VI Ka 1358/16 - wyrok z uzasadnieniem Sąd Okręgowy w Gliwicach z 2017-02-17

Sygnatura akt VI Ka 1358/16

WYROK

W IMIENIU RZECZYPOSPOLITEJ POLSKIEJ

Dnia 17 lutego 2017 r.

Sąd Okręgowy w Gliwicach, Wydział VI Karny Odwoławczy w składzie:

Przewodniczący SSO Ewa Trzeja-Wagner

Protokolant Sylwia Sitarz

po rozpoznaniu w dniu 17 lutego 2017 r.

sprawy Z. F. ur. (...) w R.

syna A. i R.

obwinionego z art. 86§1 kw, art. 97 kw w zw. z art. 29 ust. 1 oraz art. 51 ust. 1 ustawy Prawo o ruchu drogowym

na skutek apelacji wniesionej przez pełnomocnika oskarżyciela posiłkowego

od wyroku Sądu Rejonowego w Gliwicach

z dnia 26 października 2016 r. sygnatura akt III W 2305/15

na mocy art. 437 § 1 kpk w z zw. z art. 109 § 2 kpw i art. 118 § 2 kpw

1.  utrzymuje w mocy zaskarżony wyrok;

2.  zasądza od Skarbu Państwa na rzecz adwokata A. B. kwotę 516,60 zł (pięćset szesnaście złotych i sześćdziesiąt groszy) obejmującą kwotę 96,60 zł (dziewięćdziesiąt sześć złotych i sześćdziesiąt groszy) podatku VAT, tytułem zwrotu nieuiszczonych kosztów reprezentowania
w charakterze kuratora małoletniego oskarżyciela posiłkowego D. F.;

3.  kosztami postępowania w sprawie obciąża Skarb Państwa.

Sygn. akt: VI Ka 1358/16

UZASADNIENIE

wyroku Sądu Okręgowego w Gliwicach z dnia 17 lutego 2017 r. w całości

Komenda Miejska Policji w G. w dniu 17 grudnia 2015 r. złożyła wniosek o ukaranie Z. F., obwiniając go o to, że w dniu 25 września 2015 r. około godz. 14:25 w K. na ul. (...)- kierunek Ł., S., kierując samochodem marki O. (...) o nr rej. (...), ciągnąc przyczepę lekką, spowodował zagrożenie bezpieczeństwa w ruchu lądowym w ten sposób, że nie zachował szczególnej ostrożności podczas wykonywania manewru wyprzedzania samochodu marki V. (...) o nr rej. (...), w wyniku czego zajechał drogę kierującemu tym pojazdem, który to celem uniknięcia zderzenia z przyczepą samochodu marki O. (...), wykonał manewr obronny hamowania i skrętu w prawo tj. o wykroczenie z art. 86 § 1 k.w. Obwinionemu zarzucono ponadto, iż w tym samym czasie w powyższych okolicznościach używał sygnału dźwiękowego i świateł drogowych niezgodnie z warunkami dopuszczającymi ich użycie, tj. wykroczenie z art. 97 k.w. w zw. z art. 29 ust.1 oraz art. 51 ustawy Prawo o ruchu drogowym.

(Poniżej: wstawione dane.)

-- ==== Sys2Proof/Machine/Blocks.lean ====
section
/-! DEFINITION. RAM72 and DEEP2M blocks (R93–R116): attributes, port behaviour, collisions, SECDED, cascades, and upsets of
stored words. -/

namespace Sys2Proof.Machine

/-- Attributes of a RAM72 block (R100), from its hard-block frame (R240). -/
structure RamAttr where
  sdp     : Bool
  widthA  : Nat
  widthB  : Nat
  ecc     : Bool
  oregA   : Bool
  oregB   : Bool
  rdwA    : Nat
  rdwB    : Nat
  orvalA  : Nat
  orvalB  : Nat
  cascPos : Nat
  cascLen : Nat
  deriving DecidableEq, Repr

/-- The attributes packed in a frame in the order of R100. -/
def ramAttr (fr : Nat) : RamAttr :=
  ⟨fr.testBit 0, bits fr 1 3, bits fr 4 3, fr.testBit 7, fr.testBit 8, fr.testBit 9, bits fr 10 2, bits fr 12 2, bits fr 14 72,
    bits fr 86 72, bits fr 158 4, bits fr 162 4⟩

/-- Attributes of RAM72 block k of position n. -/
def State.ramAttrOf (s : State) (n k : Nat) : RamAttr := ramAttr (s.frame n (faddrOf 2 k)).data

/-- Port width in bits (R100); none where the port is unused. -/
def widthOf (w : Nat) : Option Nat :=
  match w with
  | 0 => some 1 | 1 => some 2 | 2 => some 4 | 3 => some 9 | 4 => some 18 | 5 => some 36 | 6 => some 72 | _ => none

/-- Row and lowest column of word a at width w (R98). -/
def ramPlace (w a : Nat) : Nat × Nat :=
  if w % 9 = 0 then ((a % (73728 / w)) * w / 72, (a % (73728 / w)) * w % 72)
  else ((a % (65536 / w)) * w / 64, (a % (65536 / w)) * w % 64)

/-- Key of a RAM72 row. -/
def ramKey (n k row : Nat) : Nat := (n * 288 + k) * 1024 + row

/-- A RAM72 row as stored. -/
def State.ramRow (s : State) (n k row : Nat) : Nat := SMap.get (fun _ => 0) s.ram (ramKey n k row)

/-- The stored bits of a row that an upset flipped and nothing has written since. -/
def State.ramBad (s : State) (n k row : Nat) : Nat := SMap.get (fun _ => 0) s.ramFlip (ramKey n k row)

/-- A row stored, its bits under `m` written. -/
def State.setRamRow (s : State) (n k row v m : Nat) : State :=
  let key := ramKey n k row
  { s with
    ram := SMap.set (fun _ => 0) s.ram key v
    ramFlip := SMap.set (fun _ => 0) s.ramFlip key (s.ramBad n k row &&& (2 ^ 72 - 1 - (m &&& (2 ^ 72 - 1)))) }

/-- The mask of w bits from lo. -/
def maskAt (lo w : Nat) : Nat := (2 ^ w - 1) * 2 ^ lo

/-- The bits a write enables (R99, R104): all with ECC, whole bytes in the nine family, all in the binary family. -/
def writeMask (ecc : Bool) (w lo be : Nat) : Nat :=
  if ecc then 2 ^ 72 - 1
  else if w % 9 = 0 then (List.range (w / 9)).foldl (fun m k => if be.testBit k then m + maskAt (lo + 9 * k) 9 else m) 0
  else maskAt lo w

/-- Old and new bits mixed: each 9-bit byte, or the whole word, is old or new by a free choice (R103). -/
def mixBytes (whole : Bool) (choice old new : Nat) : Nat :=
  (List.range 8).foldl (fun v k =>
    let pick := if whole then choice.testBit 0 else choice.testBit k
    v + ((if pick then new else old) &&& maskAt (9 * k) 9)) 0

/-- The latest access of a block. -/
def State.lastAcc (s : State) (n b : Nat) : Option BLast := SMap.get (fun _ => none) s.blast (n * 296 + b)

/-- The latest access recorded. -/
def State.setLast (s : State) (n b : Nat) (l : BLast) : State :=
  { s with blast := SMap.set (fun _ => none) s.blast (n * 296 + b) (some l) }

/-- The latest access collides with this one: the other port, the same row, overlapping bits (R103). -/
def collides (coll : Coll) (l : Option BLast) (portB : Bool) (row mask : Nat) : Option BLast :=
  match coll, l with
  | .none, _ => none
  | _, none => none
  | .oneClock, some l => if l.portB != portB && l.row == row && (l.mask &&& mask) != 0 then some l else none
  | .twoClocks, some l => if l.portB != portB && l.row == row && (l.mask &&& mask) != 0 then some l else none

/-- A write of a row with the collision rules: the row to store (R103). -/
def State.collideWrite (s : State) (ecc : Bool) (coll : Coll) (l : Option BLast) (portB : Bool) (cur new : Nat) : Nat × State :=
  match l with
  | none => (new, s)
  | some l =>
    if !l.wrote then (new, s)
    else match coll with
      | .none => (new, s)
      | .oneClock =>
        if !portB then (new, s)
        else if ecc then (cur, s) else ((new &&& (2 ^ 72 - 1 - l.mask)) ||| (cur &&& l.mask), s)
      | .twoClocks =>
        let f := s.free
        if ecc then (if f.1.testBit 0 then new else cur, f.2)
        else ((new &&& (2 ^ 72 - 1 - l.mask)) ||| (mixBytes false f.1 cur new &&& l.mask), f.2)

/-- A read of a row with the collision rules: the row the read sees (R103). -/
def State.collideRead (s : State) (ecc : Bool) (coll : Coll) (l : Option BLast) (cur : Nat) : Nat × State :=
  match l with
  | none => (cur, s)
  | some l =>
    if !l.wrote then (cur, s)
    else match coll with
      | .none => (cur, s)
      | .oneClock => ((cur &&& (2 ^ 72 - 1 - l.mask)) ||| (l.old &&& l.mask), s)
      | .twoClocks =>
        let f := s.free
        if ecc then (if f.1.testBit 0 then cur else l.old, f.2)
        else ((cur &&& (2 ^ 72 - 1 - l.mask)) ||| (mixBytes false f.1 l.old cur &&& l.mask), f.2)

/-- A block's output before anything is read: ORVAL (R100, R111). -/
def State.orval (s : State) (n : Nat) (b : Nat) (portB : Bool) : Nat :=
  if b < 288 then (if portB then (s.ramAttrOf n b).orvalB else (s.ramAttrOf n b).orvalA)
  else bits (s.frame n (faddrOf 2 b)).data 2 64

/-- A block port's stages. -/
def State.port (s : State) (n b : Nat) (portB : Bool) : BPort :=
  (SMap.get (fun _ => none) s.bport ((n * 296 + b) * 2 + portB.toNat)).getD (BPort.at (s.orval n b portB))

/-- A block port's stages replaced. -/
def State.setPort (s : State) (n b : Nat) (portB : Bool) (p : BPort) : State :=
  { s with bport := SMap.set (fun _ => none) s.bport ((n * 296 + b) * 2 + portB.toNat) (some p) }

/-- The output register, or the array latch without one, at ORVAL (R102). -/
def BPort.reset (p : BPort) (v : Nat) : BPort := { p with dout := v, sbe := false, dbe := false }

/-- A SECDED error of a read, recorded (R105, R114). -/
def State.eccRecord (s : State) (n b row : Nat) (portB dbe : Bool) (synd : Nat) : State :=
  let p := s.phys n
  let anchor := if b < 288 then ram72Anchor b else deep2mAnchor (b - 288)
  let addr := addrWord (if b < 288 then 2 else 3) (packAddr s.devNum n anchor.1 anchor.2 0)
  let t := if dbe then (s.count .grnMemeccDBECNT 1 p).setOn .grnMemeccDSEEN p
    else (s.count .grnMemeccSBECNT 1 p).setOn .grnMemeccSSEEN p
  let u := if dbe || !s.isSet .grnMemeccDSEEN p then
      ((((t.setF .grnMemeaddrADDR addr p).setF .grnMemeinfoWORD row p).setF .grnMemeinfoPORT portB.toNat p).setF
        .grnMemeinfoDBE dbe.toNat p).setF .grnMemeinfoSYND synd p
    else t
  if dbe then u.raiseG n 7 addr else u

/-- What SECDED makes of a stored word with wrong bits `bad` (R104): the word returned, SBE, DBE and the syndrome. Three or more
wrong bits have no stated result: they take a free choice of a double-bit report or a clean or corrected word as read. -/
def State.secded (s : State) (word bad : Nat) : (Nat × Bool × Bool × Nat) × State :=
  match popcount 72 bad with
  | 0 => ((word, false, false, 0), s)
  | 1 => ((word ^^^ bad, true, false, Config.secdedSynd bad % 256), s)
  | 2 => ((word, false, true, Config.secdedSynd bad % 256), s)
  | _ =>
    let f := s.free
    ((f.1 / 4 % 2 ^ 72, f.1.testBit 0, !f.1.testBit 0 && f.1.testBit 1, Config.secdedSynd bad % 256), f.2)

/-- The array part of a read of RAM72 block k at row, columns lo to lo+w-1: the word on DO with SBE and DBE, and the state with
any error recorded (R98, R104, R105). -/
def State.ramRead (s : State) (n k row lo w : Nat) (ecc portB : Bool) (rowSeen : Nat) : (Nat × Bool × Bool) × State :=
  if !ecc then ((bits rowSeen lo w, false, false), s) else
  let e := s.secded rowSeen (s.ramBad n k row)
  let out := bits e.1.1 0 64 + e.1.2.2.2 * 2 ^ 64
  let t := if e.1.2.1 || e.1.2.2.1 then e.2.eccRecord n k row portB e.1.2.2.1 e.1.2.2.2 else e.2
  ((out, e.1.2.1, e.1.2.2.1), t)

/-- A RAM72 port's stages after an edge, given the array result if there was one (R102). -/
def ramStages (oreg oce rsto : Bool) (orv : Nat) (p : BPort) (res : Option (Nat × Bool × Bool)) : BPort :=
  if !oreg then
    let q := match res with
      | some r => { p with dout := r.1, sbe := r.2.1, dbe := r.2.2 }
      | none => p
    if rsto then q.reset orv else q
  else
    let o := if rsto then p.reset orv
      else if oce && p.arrV then { p with dout := p.arr, sbe := p.arrS, dbe := p.arrD } else p
    match res with
    | some r => { o with arr := r.1, arrS := r.2.1, arrD := r.2.2, arrV := true }
    | none => o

Wyrokiem z dnia 26 października 2016 r. Sąd Rejonowy w Gliwicach ( sygn. akt III W 2305/15) uniewinnił obwinionego od obu zarzucanych mu czynów, obciążając kosztami postępowania na podstawie art. 118 § 1 k.p.w. Skarb Państwa.

Apelację od powyższego wyroku wywiódł pełnomocnik oskarżyciela posiłkowego, zaskarżając wskazany wyrok w całości, zarzucając mu na zasadzie art. 438 pkt 3 k.p.k. błąd w ustaleniach faktycznych przyjętych za podstawę orzeczenia, polegający na przyjęciu, iż obwiniony nie spowodował zagrożenia bezpieczeństwa w ruchu drogowym, jak i nie używał sygnału dźwiękowego i świateł drogowych niezgodnie z warunkami dopuszczającymi ich użycie, kiedy to prawidłowo dokonana analiza materiału dowodowego zebranego w sprawie prowadziła do jednoznacznego wniosku, iż obwiniony swoim zachowaniem dopuścił się zarzucanych mu czynów. Tym samym pełnomocnik oskarżyciela posiłkowego wniósł o uchylenie zaskarżonego orzeczenia i przekazanie sprawy do ponownego rozpoznania Sądowi I Instancji.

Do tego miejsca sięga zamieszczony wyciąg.